Tax Revenue Is Rising With Inflation. That's Good for Munis
(Bloomberg) -- Inflation might not be all that bad for municipal bonds.
State and local debt has already posted a 0.9% loss since the start of the year amid speculation the Federal Reserve could raise interest rates as soon as March to combat inflation.
However, munis can offer a hedge against rising prices because their credit quality could actually improve as a result of it, according to MacKay Municipal Managers.
In a report released Thursday, MacKay Shields’ municipal-bond team noted that higher price pressures can mean municipalities are collecting more in taxes that support bond repayment. For example, toll road operators often adjust their debt service coverage levels to inflation as part of their bond covenants.

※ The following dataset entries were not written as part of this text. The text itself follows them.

/-- A branch on which this module passes an express write of another module on (R262, R278): the port it comes in on, the port it leaves by,
the receivers beyond, and the stall threshold of a multicast, 0 for another write; `pruned` says that this module has pruned the branch. -/
structure Passage where
  port : Nat
  origin : Nat
  out : Nat
  receivers : List W64
  stall : Nat
  pruned : Bool
  deriving DecidableEq, Repr

/-- A send that waits for its acknowledgements (R186, R188, R190, R278). `receivers` are the addresses it goes to with the
generations it expects; `done` counts the chunks that each has acknowledged; `refusals` are the statuses that receivers gave. -/
structure Sending where
  item : ItemId
  bytes : Nat
  receivers : List (Nat × W32)
  done : Table Nat
  pruned : List Nat
  catchUp : Bool
  refusals : Table Status
  deriving DecidableEq, Repr

/-! ### What leaves the module -/

/-- What the module answers or drives on its pins and links (R129, R300, R304, R311, R313, R323, R341, R355). -/
inductive Reply where
  | msix (function vector : Nat) (entry : BitVec 128)
  | data (value : W64)
  | bytes (data : List Byte) (poisoned : Bool)
  | unsupported
  | configRetry (function : Nat)
  | configOk (function : Nat)
  | packet (port : Nat) (frame : Option Frame) (p : Packet)
  | pause (port : Nat) (priorities : BitVec 8)
  | measurement (index : Nat) (value : BitVec 384)
  | certificate (chain : List Byte)
  | signature (bytes : List Byte)
  | sessionOpen | sessionClosed | requestError
  | accepted | refusedRequest
  | challenge (serial : W64) (nonce : BitVec 256)
  | wakePulse | ppsPulse | heartbeat
  | snoop (line : Nat) (hit : Bool)
  deriving DecidableEq, Repr

/-- The state of the module. `busyAt` is the newel time at which a hall last had work to dispatch or to issue (R20), keyed by hall;
`heldSince` is one more than the newel time since which R132 has held a ring's fetching, 0 while it does not (R133); `stale` names by axis, tag
and position the openings still to come of a collective that has failed here in its opening exchange (R273). -/
structure State where
  pending : List Instr
  free : Nat
  out : List Reply
  part : Part
  boot : Boot
  newel : Newel
  power : Power
  sec : Security
  hif : HostIf
  mod : ModulePage
  pages : Table Page
  counters : Table W32
  latch : Table W32
  lowHalf : Table W32
  halls : Table Hall
  mem : Memory
  poison : List Nat
  corrected : List Nat
  full : List Nat
  windows : Table Block512
  arrived : Table Nat
  rings : Table Ring
  busyAt : Table W64
  heldSince : Table Nat
  items : List Item
  lanes : Table (List Piece)
  sel : Table Selector
  knots : Table Knot
  loomKnots : Table Knot
  knotMsgs : List KnotMsg
  patterns : Table (Option Routine)
  looms : Table Loom
  bobbins : Table Bobbin
  ledgers : Table Ledger
  scrubs : Table Scrub
  caches : Table (List CacheLine)
  streams : Table Stream
  selvs : Table Selvedge
  progs : Table (Option (List W64 × BitVec 8))
  slvCtl : ProgControl
  flights : Table Flight
  xprCoord : W32
  xprHeld : List ItemId
  colls : List Collective
  openings : List OpenHead
  stale : List (Axis × Nat × Nat)
  transits : List Transit
  passages : List Passage
  rxs : List Receiving
  txs : List Sending
  deriving DecidableEq, Repr

/-- The module right after a module reset, before start-up has run: every field at the value the specification gives
for reset, or at the value INVENTORY.md and the assumption log name. -/
def State.reset : State :=
  { pending := [], free := 0, out := []
    part := { grade := 0, hallFused := 0, flightFused := 0, serial := 0, rollback := 0, kwedunHash := 0
              identityKey := 0 }
    boot := { state := .booting, step := 0, hallsOk := 0, secondary := false, errCode := 0, errUnit := 0
              flightsFailed := 0, hallsLost := 0, diesFailed := 0, imageVersion := 0 }
    newel := { powered := true, time := 0, source := 0, firstLockDue := true, slewNs := 0, ctl := [], val := []
               spent := 0, alertLow := false, heartbeatNs := 0, cycle := 0, ppsOut := false, pldmAlert := false
               pldmPending := false, foreign := [], slave := none }
    power := { limit := 4200, volts := 0, watts := 0, protect := false, switchOpen := false, precharged := false
               senseMated := true, asleep := false, off := false, lowInput := false, inputSeen := false, inputAt := 0 }
    sec := { keys := [], moduleKey := 0, debugOpen := false, debugScope := 0, tamper := false, glitch := false, owner := 0
             ownerSet := false, sessions := [], challenge := none, scanning := 0
             measuredRoutines := [], measuredPrograms := [] }
    hif := { timeoutMs := 50, bar4f0 := ⟨0, 0, false⟩, bar4f1 := ⟨0, 0, false⟩, speed := 0, width := 0, cxl := false
             split := false, cohBase := [], cohLimit := [], departed := 0, configReady := 0, released := [], sris := 0
             deviceCache := [], msix := [] }
    mod := { levelReq := 1, levelAct := 1, sleep := false, vector := 0, function := false, vectorEnable := false, resetDue := false }
    pages := [], counters := [], latch := [], lowHalf := [], halls := [], mem := [], poison := [], corrected := []
    full := [], windows := [], arrived := [], rings := [], busyAt := [], heldSince := [], items := [], lanes := [], sel := [], knots := []
    loomKnots := [], knotMsgs := [], patterns := [], looms := [], bobbins := [], ledgers := [], scrubs := [], caches := []
    streams := [], selvs := [], progs := [], slvCtl := ⟨0, 0, none⟩, flights := [], xprCoord := 0, xprHeld := []
    colls := [], openings := [], stale := [], transits := [], passages := [], rxs := [], txs := [] }

end Sys2Proof.Machine
end

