-- ==== Sys2Proof/Machine/Windows.lean ====
section
/-!
DEFINITION. Tensor windows: the fields of an entry (R39), extents, element and scale addresses (R46, R47), the checks of
R41 and R48, the contexts that own them (R105, R106), the keys they are held under (R314–R317), and reading and writing
bytes and elements through them.
-/
namespace Sys2Proof.Machine

/-! ### Fields of an entry (R39) -/

def winBase (w : Block512) : Nat := byteField w 0 8
def winFormat (w : Block512) : Nat := byteField w 8 1
def winRank (w : Block512) : Nat := fieldNat w 72 3
def winOpen (w : Block512) : Bool := w.getLsbD 75
def winOwner (w : Block512) : Nat := fieldNat w 80 14
def winGen (w : Block512) : W32 := field w 96 32
def winDim (w : Block512) (i : Nat) : Nat := fieldNat w (128 + 24 * i) 24
def winHint (w : Block512) : BitVec 8 := field w 248 8
def winStride (w : Block512) (j : Nat) : Nat := fieldNat w (256 + 40 * (j - 1)) 40
def winScaleOff (w : Block512) : Int := (field w 416 40).toInt
def winLayout (w : Block512) : Nat := byteField w 57 1
def winLevel (w : Block512) : Nat := fieldNat w 464 4
/-- The reserved bits of an entry. -/
def winReservedZero (w : Block512) : Bool :=
  fieldNat w 76 4 == 0 && fieldNat w 94 2 == 0 && fieldNat w 468 12 == 0 && fieldNat w 480 32 == 0
/-- The operator's owner value (R39). -/
def operatorOwner : Nat := 0x3FFF
/-- An entry with its open bit or its generation replaced. -/
def winSetOpen (w : Block512) (b : Bool) : Block512 := setField w 75 1 (if b then 1 else 0)
def winSetGen (w : Block512) (g : W32) : Block512 := setField w 96 32 g

/-- The rows of a window: the product of d1–d4. -/
def winRows (w : Block512) : Nat := winDim w 1 * winDim w 2 * winDim w 3 * winDim w 4
/-- All elements of a window. -/
def winCount (w : Block512) : Nat := winDim w 0 * winRows w
/-- The bytes of a packed row of `n` elements. -/
def rowBytes (fmt n : Nat) : Nat := (n * formatBits fmt + 7) / 8
/-- The indices (i1, …, i4) of the row with linear index `r`. -/
def rowIndex (w : Block512) (r : Nat) : Nat × Nat × Nat × Nat :=
  let d1 := Nat.max 1 (winDim w 1)
  let d2 := Nat.max 1 (winDim w 2)
  let d3 := Nat.max 1 (winDim w 3)
  (r % d1, r / d1 % d2, r / (d1 * d2) % d3, r / (d1 * d2 * d3))
/-- The address of row (i1, …, i4). -/
def rowAddrAt (w : Block512) (i : Nat × Nat × Nat × Nat) : Nat :=
  winBase w + i.1 * winStride w 1 + i.2.1 * winStride w 2 + i.2.2.1 * winStride w 3 + i.2.2.2 * winStride w 4
/-- The address of the row with linear index `r`. -/
def rowAddr (w : Block512) (r : Nat) : Nat := rowAddrAt w (rowIndex w r)
/-- The length of a window's extent, lowest byte to highest. -/
def winExtent (w : Block512) : Nat :=
  if winCount w = 0 then 0
  else (winDim w 1 - 1) * winStride w 1 + (winDim w 2 - 1) * winStride w 2 + (winDim w 3 - 1) * winStride w 3 +
    (winDim w 4 - 1) * winStride w 4 + rowBytes (winFormat w) (winDim w 0)
/-- Whether every stride equals the product of the sizes below it (R238). -/
def winPacked (w : Block512) : Bool :=
  let rb := rowBytes (winFormat w) (winDim w 0)
  (winRank w < 2 || winStride w 1 == rb) && (winRank w < 3 || winStride w 2 == rb * winDim w 1) &&
    (winRank w < 4 || winStride w 3 == rb * winDim w 1 * winDim w 2) &&
    (winRank w < 5 || winStride w 4 == rb * winDim w 1 * winDim w 2 * winDim w 3)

Read more: Tobacco, Toll Road Bonds May Benefit From Inflation: Joe Mysak
As a result, John Loffredo, co-head of MacKay Municipal Managers, said his team is looking to increase exposure to sectors that will see their revenues benefit from inflation, such as bonds backed by excise taxes.
To be sure, rising prices and interest rates still pose a risk to the overall municipal bond market. But the firm’s stance is illustrative of the way asset management companies are looking to navigate a less rosy outlook for munis in 2022.
“We cannot sit still and wait for the market to perform,” said Loffredo, who’s expecting the market index to be flat or slightly down in 2022. “To make a positive return, you’re going to have to be very active.”
Among the the greater threats from rising interest rates will be the hit to low-coupon bonds, which the firm is avoiding. Over the past few years, low-coupon bonds have been embraced by investors because they can offer higher yields, but their longer duration can be a risk during rate hikes.
“Structure is going to be important” this year, said Bob DiMella, co-head of MacKay Municipal Managers, adding the biggest query his team gets from clients is about inflation.
Another possible bright spot through at least the first half of the year could be high-yield municipals, which the firm has an overweight position on.
The high-yield portion of the market will benefit from Puerto Rico’s emergence from bankruptcy, given the territory is in the “ninth inning” of its restructuring, Loffredo said.
Once the territory begins repaying its bonds again, the asset class could see strong demand from investors, which will support performance.
“The way you create alpha and positive return is the active trading stance that we’re taking,” Loffredo said.